Your Weekly Launch Radar
The best products ship every day on Product Hunt — but nobody has time to check every day, read every comment thread, research every founder, and figure out which launches actually matter. You open the site on Friday and the week’s winners are already buried under today’s. That’s this use case. You give Wolffish one prompt and it does the full job: browses Product Hunt through your logged-in browser extension, collects every top launch from the past week, then goes deep on each one — the company behind it, the founders, any funding history, the landing page, a YouTube demo if one exists, the community’s verdict from the comment section, and the raw stats. The result is one clean, ranked, categorized PDF with an executive summary up top, every product numbered by rank with full stats, and just enough commentary to know what’s worth your attention. The point is that you shouldn’t have to scroll Product Hunt at all. Open the PDF, read the executive summary, skim the categories, and you know exactly what launched, who built it, whether it’s funded, and what the community thinks — all in one place.This is a read-and-browse workflow — Product Hunt browsing via the extension, web search for company research, and file generation. It doesn’t post, vote, comment, or modify anything on your behalf. That also makes it a solid heartbeat candidate: a fresh launch briefing waiting for you every Monday morning.

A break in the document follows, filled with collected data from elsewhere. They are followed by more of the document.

-- ==== Sys2Proof/Machine/AhfCore.lean ====
section
/-! DEFINITION. How an Ahneafin engine executes (06, Behaviour; 03 R91, R100; 05 States, R224): when it may, instruction fetch,
interrupt entry, exception entry, and what the end of an instruction does. -/

namespace Sys2Proof.Machine

/-- An instruction that ends well: where execution goes (none: the next instruction), its cycles, and whether it is a block
instruction that still has words to do. -/
structure Done where
  pc    : Option Word
  cyc   : Nat
  block : Bool

/-- An instruction: its words, whether its operands are legal (06 R254, 07 R285), and its operation. -/
structure Ahf where
  enc   : Enc
  legal : Bool
  body  : State → Ran Done

/-- The operation ends after `cyc` cycles, at the next instruction. -/
def finish (cyc : Nat) (s : State) : Ran Done := .ok ⟨none, cyc, false⟩ s

/-! When an engine executes. -/

/-- The engine executes instructions (05, States; 03 R105): a yielded one only in a handler. -/
def State.executes (s : State) (e : EngineId) : Bool :=
  match e with
  | .hewer n => (s.hw[n].st == .running || (s.hw[n].st == .yielded && decide (s.hw[n].eng.core.lvl.toNat < 32))) && s.unitOn (4 + n.val)
  | .warden => s.wardenRuns && !s.sbu.act[actWarden].parked && !(s.wdn.eng.core.mark && decide (32 ≤ s.wdn.eng.core.lvl.toNat))

/-- It takes vectors, yielded too (05, States). -/
def State.listens (s : State) (e : EngineId) : Bool :=
  match e with
  | .hewer n => s.hw[n].executing && s.unitOn (4 + n.val)
  | .warden => s.wardenRuns && !s.sbu.act[actWarden].parked

/-- The engine is a Hewer in HALTED: what it executes, STEP executes (05 R218). -/
def State.stepped (s : State) (e : EngineId) : Bool :=
  match e with
  | .hewer n => s.hw[n].st == .halted
  | .warden => false

/-- Compute is left: without it the engine parks first (03 R100). -/
def State.hasCompute (s : State) (e : EngineId) : Bool :=
  !s.tb.stroke.running || decide (0 < s.sbu.act[(engAct e)].cpu) || s.stepped e

/-- The pending, enabled vector of highest priority below L (06 R256, 05). -/
def Eng.dueAny (x : Eng) : Option (Fin 32) :=
  (List.finRange 32).find? fun v => bit x.vec.ipend v.val && bit x.vec.ien v.val && decide (v.val < x.core.lvl.toNat)

/-- The vector that the next interrupt point takes (06 R256). -/
def Eng.due (x : Eng) : Option (Fin 32) := if x.core.ie then x.dueAny else none

/-- The next instruction may be executed: no vector comes before it, and none is stalled. -/
def State.ready (s : State) (e : EngineId) : Bool :=
  s.executes e && s.hasCompute e && (s.eng e).stall.isNone && (s.eng e).due.isNone

/-- Compute charged to an engine (03 R91; none in HALTED, 05 R213); the Warden's executed cycles count towards CKPT_LIMIT
(19 R696). -/
def State.charge (e : EngineId) (k : Nat) (s : State) : State :=
  match e with
  | .hewer n => if s.hw[n].st == .halted then s else s.compute (actHewer n) k
  | .warden => (s.compute actWarden k).modWdn fun w => { w with age := w.age + k }

/-! Fetch (06 R248, R249; 19 R687). -/

/-- A word that may not be fetched. -/
def State.noFetch (s : State) (e : EngineId) (a : Word) : Bool :=
  match e with
  | .hewer n =>
    let k := a.toNat
    if k < 0x4000 ∨ (k < 0x8000 ∧ s.lo.bothBanks n.val) then (s.hw[n].fetchWord k).green else true
  | .warden => !(decide (a.toNat < s.wdn.codeWords) || (decide (0x20000 ≤ a.toNat) && decide (a.toNat < 0x28000)))

/-- The word whose fetch faults. -/
def State.fetchFault (s : State) (e : EngineId) (long : Bool) : Option Word :=
  let pc := (s.eng e).core.pc
  if s.noFetch e pc then some pc else if long && s.noFetch e (pc + 1) then some (pc + 1) else none

/-! Entry to a vector or an exception (06 R257, R262). -/

/-- The status word of a frame (06, status bits). -/
def Core.status (c : Core) (exc : Bool) : Word :=
  (0#6 ++ bool 1 c.ie ++ bool 1 exc ++ bool 1 c.mark ++ c.lvl ++ bool 1 c.fl.n ++ bool 1 c.fl.z ++ bool 1 c.fl.c ++ bool 1 c.fl.v
    ++ bool 1 c.fl.g : BitVec 20)

/-- A word that entries may push to: the local memory the image owns; RAM outside the code region (06 R264, R265). -/
def State.pushable (s : State) (e : EngineId) (a : Word) : Bool :=
  match e with
  | .hewer n => decide (a.toNat < 0x4000) || (decide (a.toNat < 0x8000) && s.lo.bothBanks n.val)
  | .warden => decide (a.toNat < 0x20000) && decide (s.wdn.codeWords ≤ a.toNat)

def State.pushWord (e : EngineId) (a : Word) (v : TWord) (s : State) : State :=
  match e with
  | .hewer n => s.modHw n (·.setLocal a.toNat v)
  | .warden => s.modWdn (·.setRam a.toNat v.val)

/-- Steps 1 to 3 of an entry (06 R257); none when a push faults. -/
def State.pushFrame (e : EngineId) (ret : Word) (exc : Bool) (s : State) : Option State :=
  let c := (s.eng e).core
  let sp := c.w[14] - 2
  if s.pushable e sp && s.pushable e (sp + 1) then
    let s := s.pushWord e sp { val := ret, green := false }
    let s := s.pushWord e (sp + 1) { val := c.status exc, green := c.fl.g }
    some (s.modCore e fun c => { c with w := vset c.w 14 sp })
  else none

/-- What `k` journal entries of an entry meet: none, the JOURNAL exception before them (06 R277), or a restart in their place (06
R279). A Hewer has no journal. -/
inductive JournalTest | room | trap | full
  deriving DecidableEq, Repr

def State.journalTest (e : EngineId) (k : Nat) (s : State) : JournalTest :=
  match e with
  | .hewer _ => .room
  | .warden =>
    let level := s.wdn.level
    if 2048 < level + k then .full else if level < 2016 ∧ 2016 ≤ level + k then .trap else .room

/-- An exception that cannot be entered: a fault, or a management restart (06 R264, R265). -/
def State.engFault (e : EngineId) (cause : BitVec 4) (s : State) : State :=
  match e with
  | .hewer n => s.hewerFault n cause
  | .warden => s.restart 2 0

/-- XCAUSE and XADDR (06 R262); the journal keeps the Warden's for a rollback. -/
def State.setCause (e : EngineId) (cause : BitVec 4) (detail : Word) (s : State) : State :=
  let s : State := match e with
    | .warden => s.modWdn fun w => w.record (.cause w.eng.vec.xcause w.eng.vec.xaddr)
    | .hewer _ => s
  s.modVec e fun v => { v with xcause := cause, xaddr := detail }

/-- The entry of an exception (06 R262-R265). -/
def State.enterExc (e : EngineId) (cause : BitVec 4) (detail : Word) (s : State) : State :=
  let s := s.modEng e (·.still)
  let x := s.eng e
  if x.vec.xbase = 0 then s.engFault e 1
  else match s.pushFrame e (if cause = 3 then x.core.pc + 1 else x.core.pc) true with
    | none => s.engFault e 2
    | some s => ((s.setCause e cause detail).modCore e fun c => { c with pc := x.vec.xbase }).charge e 8

/-- An exception is taken; HWC.ACC_CNT counts access faults (05). Where its two pushes would take the journal to 2,016, JOURNAL comes
before it (06 R277), where they would exceed 2,048, a restart (06 R279). -/
def State.exception (e : EngineId) (cause : BitVec 4) (detail : Word) (s : State) : State :=
  let s : State := match e with
    | .hewer n => if cause = 2 then s.accCount n else s
    | .warden => s
  match s.journalTest e 2 with
  | .full => s.restart 3 0
  | .trap => if cause = 4 then s.enterExc e cause detail else s.enterExc e 4 (BitVec.ofNat 20 s.wdn.level)
  | .room => s.enterExc e cause detail

/-- A vector's pending bit is cleared; the Warden's clear is journalled (06 R257, 19 R688). -/
def State.takePend (e : EngineId) (v : Fin 32) (s : State) : State :=
  match e with
  | .hewer n => s.modHw n fun h => { h with eng := { h.eng with vec := { h.eng.vec with ipend := setBit h.eng.vec.ipend v.val false } } }
  | .warden => s.modWdn (·.clearPend (1#32 <<< v.val))

/-- Vector `v` is taken: a stalled instruction is abandoned, a WAIT is complete (06 R257, R268; 07 R309). -/
def State.takeVector (e : EngineId) (v : Fin 32) (s : State) : State :=
  let s := s.billStall e
  let waited : Bool := match (s.eng e).stall with
    | some x => x.kind == .wait
    | none => false
  let s := s.modEng e (·.still)
  let x := s.eng e
  match s.pushFrame e (if waited then x.core.pc + 1 else x.core.pc) false with
  | none => s.engFault e 2
  | some s =>
    let s := (s.takePend e v).modCore e fun c => { c with lvl := BitVec.ofNat 6 v.val, pc := x.vec.vbase + BitVec.ofNat 20 (2 * v.val) }
    s.charge e (if waited then 9 else 8)

/-- Vector `v` is due: it is taken, unless its three journal entries are more than the journal takes (06 R277, R279). -/
def State.interrupt (e : EngineId) (v : Fin 32) (s : State) : State :=
  match s.journalTest e 3 with
  | .full => s.restart 3 0
  | .trap => (s.modEng e (·.still)).enterExc e 4 (BitVec.ofNat 20 s.wdn.level)
  | .room => s.takeVector e v

def execInterruptEntry (e : EngineId) (v : Fin 32) (s : State) : Host.Outcome State Fault Refusal :=
  .next (if s.listens e && s.hasCompute e && !(s.eng e).slackWait && (s.eng e).due == some v then s.interrupt e v else s)

/-- Causes an engine has (06, exception table). -/
def causeOf (e : EngineId) (cause : BitVec 4) : Bool :=
  decide (1 ≤ cause.toNat) && decide (cause.toNat ≤ (match e with
    | .hewer _ => 3
    | .warden => 5))

def execExceptionEntry (e : EngineId) (cause : BitVec 4) (detail : Word) (s : State) : Host.Outcome State Fault Refusal :=
  .next (if s.executes e && s.hasCompute e && (s.eng e).stall.isNone && causeOf e cause then s.exception e cause detail else s)

/-! Instructions. -/

/-- What the end of an operation of instruction `i` does: PC and cycles, an exception, a stall, or a management restart. -/
def Ran.settle (e : EngineId) (i : Instr) (len : Word) (r : Ran Done) : State :=
  match r with
  | .ok d s =>
    (s.modEng e fun x => { x with core := { x.core with pc := d.pc.getD (x.core.pc + len) }, block := d.block, paid := 0, tries := 0 }).charge e d.cyc
  | .trap c detail s => s.exception e c detail
  | .stall k p h s => s.modEng e fun x => { x with stall := some ⟨k, i, p, h⟩, paid := 0, since := s.tb.clk.cycles }
  | .restart c s => s.restart c 0

/-- An instruction has been fetched: later fetches see the stores made before it (06 R250). -/
def State.fetched (e : EngineId) (s : State) : State :=
  match e with
  | .hewer n => s.modHw n fun h => { h with unseen := [] }
  | .warden => s

/-- The instruction at the PC is executed: fetched, checked, then its operation (06 R248, R249, R254). -/
def State.runBody (e : EngineId) (i : Instr) (x : Ahf) (s : State) : State :=
  match s.fetchFault e x.enc.long with
  | some a => s.exception e 2 a
  | none =>
    let s := s.fetched e
    if x.legal then (x.body s).settle e i (if x.enc.long then 2 else 1) else s.exception e 1 x.enc.first

/-- An engine that may executes the instruction. -/
def State.runAhf (e : EngineId) (i : Instr) (x : Ahf) (s : State) : State := if s.ready e then s.runBody e i x else s

/-! Parts of operations. -/

/-- A register operation: it changes the core alone. -/
def regBody (e : EngineId) (cyc : Nat) (f : Core → Core) (s : State) : Ran Done := finish cyc (s.modCore e f)

/-- One load: its preconditions, then its value (06 R239). -/
def loadOne (e : EngineId) (a : Word) (s : State) : Ran TWord :=
  (s.prep e [Acc.load a]).bind fun _ s =>
    let (v, s) := s.load e a
    .ok v s

/-- One store. -/
def storeOne (e : EngineId) (a : Word) (v : TWord) (s : State) : Ran Unit :=
  (s.prep e [Acc.store a v]).bind fun bs s => .ok () (s.store e a v (bs.headD .none))

/-- A pair load: both words are reachable before either is read (06 R247). -/
def loadTwo (e : EngineId) (a : Word) (s : State) : Ran (TWord × TWord) :=
  (s.prep e [Acc.load a, Acc.load (a + 1)]).bind fun _ s =>
    let (v, s) := s.load e a
    let (u, s) := s.load e (a + 1)
    .ok (v, u) s

/-- A pair store: both or neither (06 R247). -/
def storeTwo (e : EngineId) (a : Word) (v u : TWord) (s : State) : Ran Unit :=
  (s.prep e [Acc.store a v, Acc.store (a + 1) u]).bind fun bs s =>
    .ok () ((s.store e a v (bs.headD .none)).store e (a + 1) u ((bs.drop 1).headD .none))

end Sys2Proof.Machine
end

What Makes This a Hunter, Not a Scroll
Three things separate this from skimming the Product Hunt homepage:Full-depth research on every launch
It doesn’t just list the product — it finds the company behind it, the founders and their backgrounds, any funding rounds (past or new), the landing page, and a YouTube demo link if one exists. You get the full picture, not just a tagline.
Community consensus, not just upvotes
Upvotes tell you popularity. This tells you why — it reads the actual comment threads, extracts the general sentiment, and pulls the top 5 most valuable comments for each product so you hear the real signal.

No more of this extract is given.